«Così il Paese sarà stabile per i prossimi trent’anni»

RomaMinistro Roberto Calderoli, inutile chiederle se è soddisfatto...
«Inutile dirle che lo sono. Questo voto è il frutto di tanto, tanto, tanto lavoro».
Si aspettava di riuscire a portare a casa un risultato tanto condiviso?
«Solo sei contrari su 270 votanti. È andata al di là delle migliori aspettative visto che è dal 1993 che non si registrava una simile convergenza tra maggioranza e opposizione».
Dopo anni, tra l’altro, in cui la contrapposizione tra i poli è stata dura e a volte senza esclusione di colpi. Secondo lei da oggi cambia qualcosa?
«Questo metodo l’abbiamo costruito fin dall’inizio coinvolgendo Pd, Idv, Mpa e le autonomie locali nella stesura del provvedimento. D’altra parte, non faccio fatica ad ammettere - e l’ho fatto all’inizio di questo percorso - che è stato un errore fare le riforme a maggioranza. Un errore che abbiamo fatto noi e che hanno fatto anche loro. Ora spero che questo voto sia il primo atto di un metodo di condivisione che faccia sì che questa possa essere una legislatura costituente».
E quali potrebbero essere i prossimi passi?
«Il voto di oggi è un tassello di una riforma complessiva che prevede la riforma costituzionale con quattro passaggi alle Camere e in un anno e mezzo avremo il federalismo fiscale, la riforma costituzionale e la Carta delle autonomie».
C’è chi dice che la sponda del Pd serva anche ad evitare che un referendum confermativo possa affossare la riforma come accadde nel 2006...
«Guardi, condividere una riforma di simile portata con l’opposizione significa poter ragionevolmente sperare che la prossima maggioranza non la cambierà e che per 20-30 anni il Paese potrà contare su regole certe e su un sistema stabile».
Quando il ministro Tremonti è andato in Senato e ha detto che non era possibile fare una previsione sull’impatto finanziario del federalismo fiscale si è temuto che l’opposizione potesse votare no. E si è letto sui giornali di un po’ di freddo tra la Lega e Tremonti...
«Chi conosce la materia sa che era un quesito cui era impossibile dare una risposta perché le variabili sono troppe. Numeri ne abbiamo e tanti, ma è necessaria prima un’armonizzazione tra i quattro diversi livelli di governo: Stato, Regioni, Province e Comuni. Insomma, non si può fare in un giorno la stima di quello che andrebbe visto dal 1948 ad oggi. E comunque non appena avremo le risposte le daremo anche all’opposizione».
Con chi ha lavorato meglio nel centrosinistra?
«Con il relatore di minoranza Walter Vitali. Eppoi, quando dalla commissione si è passati all’Aula anche con Anna Finocchiaro e Luigi Zanda che hanno partecipato ai tavoli e si sono resi conto del lavoro che era stato fatto».
Per esempio?
«Abbiamo avuto il coraggio di rispondere a una serie di incompiute che ci portavamo dietro dalle ultime legislature: dalle funzioni fondamentali di Comuni, Province e Regioni che dovevano essere fatte con il Codice delle autonomie, alla questione delle città metropolitane di cui si parlava da tempo».
C’è chi dice che il percorso alla Camera non sarà così rapido, causa le perplessità di quegli ambienti di Forza Italia e An più vicini alle ragioni del Sud...
«Mi è stato detto dal nostro capogruppo, Cota, che forse sarà già calendarizzata la settimana prossima. Mi pare, insomma, che le cose procedano bene».
Ma c’è un tira e molla nella maggioranza tra «partito del Nord» e «partito del Sud»?

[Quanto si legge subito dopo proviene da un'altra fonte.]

-- ==== Sys2Proof/Laws/Run.lean ====
section
/-! SUPPORT. Runs of several steps: that they are the host interface's runs, and how a run splits. -/
namespace Sys2Proof.Machine

@[simp] theorem run_zero (s : State) : run 0 s = .next s := rfl

/-- A run whose first step gives a next state goes on from it. -/
theorem run_succ {s t : State} (k : Nat) (h : step s = .next t) : run (k + 1) s = run k t := by
  simp only [run, h]

/-- A run of any machine behind the host's interface whose first step gives a next state goes on from it. -/
theorem core_run_succ_next (M : Host.Core) (k : Nat) {s t : M.State} (h : M.step s = .next t) :
    M.run (k + 1) s = M.run k t := by
  simp only [Host.Core.run, h]

theorem core_run_succ_refused (M : Host.Core) (k : Nat) {s : M.State} {r : M.Refusal} (h : M.step s = .refused r) :
    M.run (k + 1) s = .refused r := by
  simp only [Host.Core.run, h]

/-- `run` is what the host's interface calls a run of this machine. -/
theorem run_eq_core (k : Nat) (s : State) : run k s = Host.Core.run Sys2Proof.core k s := by
  induction k generalizing s with
  | zero => rfl
  | succ k ih =>
    cases hs : step s with
    | next t =>
      rw [run_succ k hs]
      exact (ih t).trans (core_run_succ_next Sys2Proof.core k hs).symm
    | fault r => exact nomatch r
    | refused r =>
      have h : run (k + 1) s = .refused r := by simp only [run, hs]
      exact h.trans (core_run_succ_refused Sys2Proof.core k hs).symm

/-- A run may be cut in two. -/
theorem run_add {s t : State} {j : Nat} (k : Nat) (h : run j s = .next t) : run (j + k) s = run k t := by
  induction j generalizing s with
  | zero =>
    cases Host.Outcome.next.inj ((run_zero s).symm.trans h)
    rw [Nat.zero_add]
  | succ j ih =>
    rw [Nat.succ_add]
    simp only [run] at h ⊢
    cases hs : step s with
    | next u =>
      simp only [hs] at h ⊢
      exact ih h
    | fault r => exact nomatch r
    | refused r => simp [hs] at h

end Sys2Proof.Machine
end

«Il relatore di maggioranza è Antonio Azzolini che è sindaco di Molfetta. E credo che questa sia la miglior garanzia di tutela del Mezzogiorno. Vorrei che fosse chiaro che abbiamo scelto la strada del federalismo solidale e della responsabilità, nel senso che i parametri devono valere per tutti».

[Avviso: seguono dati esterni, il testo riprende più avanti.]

-- ==== Sys2Proof/Tests/Slice0.lean ====
section
/-! SUPPORT. The model's own tests. Expected values are those of 30_encoding.md and 95_test_vectors.md, and each test names the
row it takes them from. The witnesses at the end show that the statements' hypotheses can be met. -/
namespace Sys2Proof.Tests

open Sys2Proof.Machine

/-- A state as 95_test_vectors.md section 2.5 writes one, with the buffers' bytes in place of their lengths. -/
def st (key ctr : Bytes) (code : Nat) (busy done : Bool) (err : Nat) : State :=
  { State.reset with key, ctr, code := BitVec.ofNat 20 code, busy, done, err := BitVec.ofNat 5 err }

/-- A state at which the given edges come next. -/
def st.at (s : State) (es : List Edge) : State := { s with inputs := es }

/-- The test key of 95_test_vectors.md: the ASCII bytes of `12345678901234567890`. -/
def keyK : Bytes :=
  [0x31#8, 0x32#8, 0x33#8, 0x34#8, 0x35#8, 0x36#8, 0x37#8, 0x38#8, 0x39#8, 0x30#8,
   0x31#8, 0x32#8, 0x33#8, 0x34#8, 0x35#8, 0x36#8, 0x37#8, 0x38#8, 0x39#8, 0x30#8]

/-- Eight zero bytes. -/
def zeros8 : Bytes := [0#8, 0#8, 0#8, 0#8, 0#8, 0#8, 0#8, 0#8]

/-- A running computation on the test key and counter 59 (the state of EC1). -/
def busyK : State := st keyK (be8 59#64) 0 true false 0x00

/-- A digest with the given bytes where it has them. -/
def digestOf (bytes : Bytes) : Digest := Vector.ofFn fun i => bytes.getD i.val 0#8

/-- The next state of an outcome, where it is one; states compare, outcomes need not. -/
def nextOf {α : Type} : Host.Outcome α Fault Refusal → Option α
  | .next s => some s
  | .fault _ => none
  | .refused _ => none

/-- The state after a command. -/
def afterExec (i : Instr) (s : State) : Option State := nextOf (exec i s)

/-- The state after a host step. -/
def afterWord (w : CmdWord) (s : State) : Option State := nextOf (hostStep w s)

/-- The state after an edge. -/
def afterStep (s : State) : Option State := nextOf (step s)

/-- The system after one instance's step. -/
def afterInstance (k : Nat) (sys : List State) : Option (List State) := nextOf (stepInstance k sys)

/-! Well-formedness: an ill-formed term for each check (30_encoding.md R46, R47, R53). -/

theorem test_wf_zero_format_takes_no_operand :
    (Source.mk .clr (some 0)).wellFormed = false ∧ (Source.mk .rdstat (some 0)).wellFormed = false ∧
      (Source.mk .rdcode (some 1)).wellFormed = false := by decide

theorem test_wf_byte_format_needs_its_operand :
    (Source.mk .keyb none).wellFormed = false ∧ (Source.mk .ctrb none).wellFormed = false := by decide

theorem test_wf_byte_operand_range :
    (Source.mk .keyb (some 256)).wellFormed = false ∧ (Source.mk .ctrb (some 256)).wellFormed = false ∧
      (Source.mk .keyb (some 255)).wellFormed = true ∧ (Source.mk .ctrb (some 0)).wellFormed = true := by decide

theorem test_wf_length_operand :
    (Source.mk .go none).wellFormed = false ∧ (Source.mk .go (some 4096)).wellFormed = false ∧
      (Source.mk .go (some 4095)).wellFormed = true := by decide

theorem test_wf_every_command_is_well_formed :
    (Instr.keyb 255#8).wellFormed = true ∧ (Instr.go 4095#12).wellFormed = true ∧ Instr.clr.wellFormed = true := by decide

/-! Decoding: words written out from 30_encoding.md R46, R48, R49. -/

theorem test_decode_clr : decode 0b0001000000000000#16 = .command .clr := by decide
theorem test_decode_keyb : decode 0b0010000000110001#16 = .command (.keyb 0x31#8) := by decide
theorem test_decode_keyb_bounds :
    decode 0x2000#16 = .command (.keyb 0#8) ∧ decode 0x20FF#16 = .command (.keyb 0xFF#8) := by decide
theorem test_decode_ctrb : decode 0b0011000000111011#16 = .command (.ctrb 0x3B#8) := by decide
theorem test_decode_go : decode 0b0100000000010100#16 = .command (.go 20#12) := by decide
theorem test_decode_go_bounds :
    decode 0x4000#16 = .command (.go 0#12) ∧ decode 0x4FFF#16 = .command (.go 4095#12) := by decide
theorem test_decode_rdstat : decode 0b0101000000000000#16 = .command .rdstat := by decide
theorem test_decode_rdcode : decode 0b0110000000000000#16 = .command .rdcode := by decide

/-- The words of section 2.5 that are illegal. -/
theorem test_illegal_words :
    [0x0000#16, 0x0001#16, 0x0FFF#16, 0x1001#16, 0x1F00#16, 0x2100#16, 0x2F55#16, 0x3100#16, 0x5001#16, 0x5FFF#16,
      0x6800#16, 0x7000#16, 0x8000#16, 0xA5A5#16, 0xF000#16, 0xFFFF#16].all (fun w => (decode w).command?.isNone) = true := by decide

Dopo il voto della Camera si dovrà passare ai decreti delegati, cioè ai contenuti. Una previsione dei tempi?
«Abbiamo al massimo due anni, ma il mio auspicio è che si riesca a chiudere in un anno».

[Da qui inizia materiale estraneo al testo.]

-- ==== Sys2Proof/Machine/Float.lean ====
section
/-! DEFINITION. Floating-point arithmetic (R31-R35, R203-R209): values as exact dyadic numbers, one rounding at the end, and
the functions of fun. Nothing here depends on the machine's state. -/

namespace Sys2Proof.Machine

/-! ## Formats and values -/

/-- An IEEE-style format: exponent and fraction widths (R31). -/
structure Fmt where
  ew : Nat
  fw : Nat
  deriving DecidableEq, Repr

/-- binary32 (R31). -/
def Fmt.f32 : Fmt := ⟨8, 23⟩
/-- binary16 (R31). -/
def Fmt.f16 : Fmt := ⟨5, 10⟩
/-- bfloat16 (R31). -/
def Fmt.bf16 : Fmt := ⟨8, 7⟩
/-- binary64 (R31). -/
def Fmt.f64 : Fmt := ⟨11, 52⟩

/-- The exponent bias. -/
def Fmt.bias (f : Fmt) : Nat := 2 ^ (f.ew - 1) - 1
/-- The exponent of the smallest normal. -/
def Fmt.emin (f : Fmt) : Int := 1 - (f.bias : Int)
/-- The exponent of the quantum of subnormals. -/
def Fmt.qmin (f : Fmt) : Int := f.emin - f.fw
/-- All-ones exponent field. -/
def Fmt.emaxField (f : Fmt) : Nat := 2 ^ f.ew - 1
/-- The bits of +∞. -/
def Fmt.inf (f : Fmt) : Nat := f.emaxField * 2 ^ f.fw
/-- The sign bit. -/
def Fmt.sign (f : Fmt) (neg : Bool) : Nat := if neg then 2 ^ (f.ew + f.fw) else 0
/-- The canonical quiet NaN, sign 0 (R31). -/
def Fmt.nan (f : Fmt) : Nat := f.inf + 2 ^ (f.fw - 1)

/-- A value: a NaN (signalling or quiet), an infinity, or ±m·2^e exactly. -/
inductive FVal where
  | nan (signalling : Bool)
  | inf (neg : Bool)
  | fin (neg : Bool) (m : Nat) (e : Int)
  deriving DecidableEq, Repr

/-- The value of a bit pattern (R31). -/
def unpack (f : Fmt) (bits : Nat) : FVal :=
  let neg := bits / 2 ^ (f.ew + f.fw) % 2 == 1
  let ex := bits / 2 ^ f.fw % 2 ^ f.ew
  let fr := bits % 2 ^ f.fw
  if ex = f.emaxField then (if fr = 0 then .inf neg else .nan (fr < 2 ^ (f.fw - 1)))
  else if ex = 0 then .fin neg fr f.qmin
  else .fin neg (2 ^ f.fw + fr) ((ex : Int) - f.bias - f.fw)

/-- A subnormal pattern: nonzero with a zero exponent field. -/
def isSub (f : Fmt) (bits : Nat) : Bool := bits / 2 ^ f.fw % 2 ^ f.ew == 0 && bits % 2 ^ f.fw != 0

/-- The formats that fz flushes: FP32 and FP16 (R35). -/
def Fmt.flushes (f : Fmt) : Bool := f == Fmt.f32 || f == Fmt.f16

/-- An operand under fz: a subnormal counts as zero of its sign (R35). -/
def flushIn (f : Fmt) (fz : Bool) (bits : Nat) : Nat :=
  if fz && f.flushes && isSub f bits then f.sign (bits / 2 ^ (f.ew + f.fw) % 2 == 1) else bits

/-! ## Rounding -/

/-- Whether to round the magnitude up: rem of 2^sh lost below the last place, plus something more when sticky. -/
def roundUp (rm : Rm) (neg odd : Bool) (rem pow : Nat) (sticky : Bool) : Bool :=
  match rm with
  | .rn => decide (pow < 2 * rem) || (decide (2 * rem = pow) && (sticky || odd))
  | .rz => false
  | .ru => !neg && (rem != 0 || sticky)
  | .rd => neg && (rem != 0 || sticky)

/-- m·2^e (plus a positive amount below 2^e when sticky) rounded to a multiple of 2^q: the multiple, and whether it differs. -/
def roundAt (rm : Rm) (neg : Bool) (m : Nat) (e : Int) (sticky : Bool) (q : Int) : Nat × Bool :=
  if q ≤ e then
    let k := m * 2 ^ (e - q).toNat
    (if roundUp rm neg (k % 2 == 1) 0 1 sticky then k + 1 else k, sticky)
  else
    let pow := 2 ^ (q - e).toNat
    let k := m / pow
    let rem := m % pow
    (if roundUp rm neg (k % 2 == 1) rem pow sticky then k + 1 else k, rem != 0 || sticky)

/-- Largest finite magnitude's bits. -/
def Fmt.maxFin (f : Fmt) : Nat := f.inf - 1

/-- Overflow by rounding direction (IEEE 754 default handling, R34). -/
def overflowBits (f : Fmt) (rm : Rm) (neg : Bool) : Nat :=
  f.sign neg + (match rm with
    | .rn => f.inf
    | .rz => f.maxFin
    | .ru => if neg then f.maxFin else f.inf
    | .rd => if neg then f.inf else f.maxFin)

/-- What rounding a nonzero exact value delivers. -/
structure Rounded where
  bits    : Nat
  inexact : Bool
  tiny    : Bool
  isOver    : Bool
  deriving DecidableEq, Repr

/-- Round a nonzero magnitude m·2^e (sticky: strictly above it, by less than 2^e) to the format. Tininess is detected after
rounding: the value rounded with an unbounded exponent lies below the smallest normal (R34, R35). -/
def roundTo (f : Fmt) (rm : Rm) (neg : Bool) (m : Nat) (e : Int) (sticky : Bool) : Rounded :=
  let ex : Int := e + Nat.log2 m
  let qu : Int := ex - f.fw
  let u := roundAt rm neg m e sticky qu
  let tiny := decide ((Nat.log2 u.1 : Int) + qu < f.emin)
  let q := max qu f.qmin
  let r := roundAt rm neg m e sticky q
  let bits := (q - f.qmin).toNat * 2 ^ f.fw + r.1
  if f.inf ≤ bits then ⟨overflowBits f rm neg, true, false, true⟩
  else ⟨f.sign neg + bits, r.2, tiny, false⟩

/-- Deliver a rounded result with its flags, flushing a tiny one under fz (R34, R35). -/
def deliver (f : Fmt) (fz neg : Bool) (r : Rounded) : Nat × FFlags :=
  if r.isOver then (r.bits, fOf ||| fNx)
  else if fz && f.flushes && r.tiny then (f.sign neg, fUf ||| fNx)
  else (r.bits, fIf r.inexact fNx ||| fIf (r.tiny && r.inexact) fUf)

/-- Round and deliver an exact value; an exact zero takes the sign given. -/
def fromExact (f : Fmt) (rm : Rm) (fz neg : Bool) (m : Nat) (e : Int) (sticky : Bool := false) : Nat × FFlags :=
  if m = 0 && !sticky then (f.sign neg, fNone)
  else deliver f fz neg (roundTo f rm neg m e sticky)

/-! ## Arithmetic -/

/-- A dyadic as an integer multiple of 2^e', for e' ≤ e. -/
def toUnits (neg : Bool) (m : Nat) (e e' : Int) : Int :=
  let k : Int := m * 2 ^ (e - e').toNat
  if neg then -k else k

/-- The sign of an exact zero sum: that of its terms when they agree, else + except toward −∞ (R204). -/
def zeroSign (rm : Rm) (na nb : Bool) : Bool := if na == nb then na else rm == .rd

/-- Exact a + b of finite values: sign, magnitude, exponent. -/
def addExact (rm : Rm) (na : Bool) (ma : Nat) (ea : Int) (nb : Bool) (mb : Nat) (eb : Int) : Bool × Nat × Int :=
  let e := min ea eb
  let k := toUnits na ma ea e + toUnits nb mb eb e
  if k = 0 then (zeroSign rm na nb, 0, e) else (decide (k < 0), k.natAbs, e)

/-- A NaN result: canonical, io when an operand is a signalling NaN or the operation is invalid (R31). -/
def nanOf (f : Fmt) (io : Bool) : Nat × FFlags := (f.nan, fIf io fIo)

/-- Whether a value is a signalling NaN. -/
def FVal.sig : FVal → Bool
  | .nan s => s
  | _ => false

/-- Whether a value is a NaN. -/
def FVal.isNan : FVal → Bool
  | .nan _ => true
  | _ => false

/-- The sum of two values (R204). -/
def addV (f : Fmt) (rm : Rm) (fz : Bool) (a b : FVal) : Nat × FFlags :=
  match a, b with
  | .nan s, y => nanOf f (s || y.sig)
  | x, .nan s => nanOf f (s || x.sig)
  | .inf na, .inf nb => if na == nb then (f.sign na + f.inf, fNone) else nanOf f true
  | .inf na, .fin _ _ _ => (f.sign na + f.inf, fNone)
  | .fin _ _ _, .inf nb => (f.sign nb + f.inf, fNone)
  | .fin na ma ea, .fin nb mb eb =>
    let r := addExact rm na ma ea nb mb eb
    fromExact f rm fz r.1 r.2.1 r.2.2

/-- −v. -/
def FVal.neg : FVal → FVal
  | .nan s => .nan s
  | .inf n => .inf (!n)
  | .fin n m e => .fin (!n) m e

/-- The product of two values (R204). -/
def mulV (f : Fmt) (rm : Rm) (fz : Bool) (a b : FVal) : Nat × FFlags :=
  match a, b with
  | .nan s, y => nanOf f (s || y.sig)
  | x, .nan s => nanOf f (s || x.sig)
  | .inf na, .inf nb => (f.sign (na != nb) + f.inf, fNone)
  | .inf na, .fin nb mb _ => if mb = 0 then nanOf f true else (f.sign (na != nb) + f.inf, fNone)
  | .fin na ma _, .inf nb => if ma = 0 then nanOf f true else (f.sign (na != nb) + f.inf, fNone)
  | .fin na ma ea, .fin nb mb eb => fromExact f rm fz (na != nb) (ma * mb) (ea + eb)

Pensa che sia possibile che dal Pd arrivino anche voti favorevoli e non solo astensioni?
«Magari fosse... Anche se credo sia molto difficile, perché il voto favorevole comporta una condivisione totale che non credo sia possibile. Se pur d’accordo nei principi, infatti, tra noi e l’opposizione restano modulazioni diverse».
Non c’è il rischio che il clima elettorale in vista della tornata di giugno possa condizionare il dibattito sulle riforme?
«In Italia si vota ogni anno e chi segue questa logica sarebbe bene che cambiasse mestiere».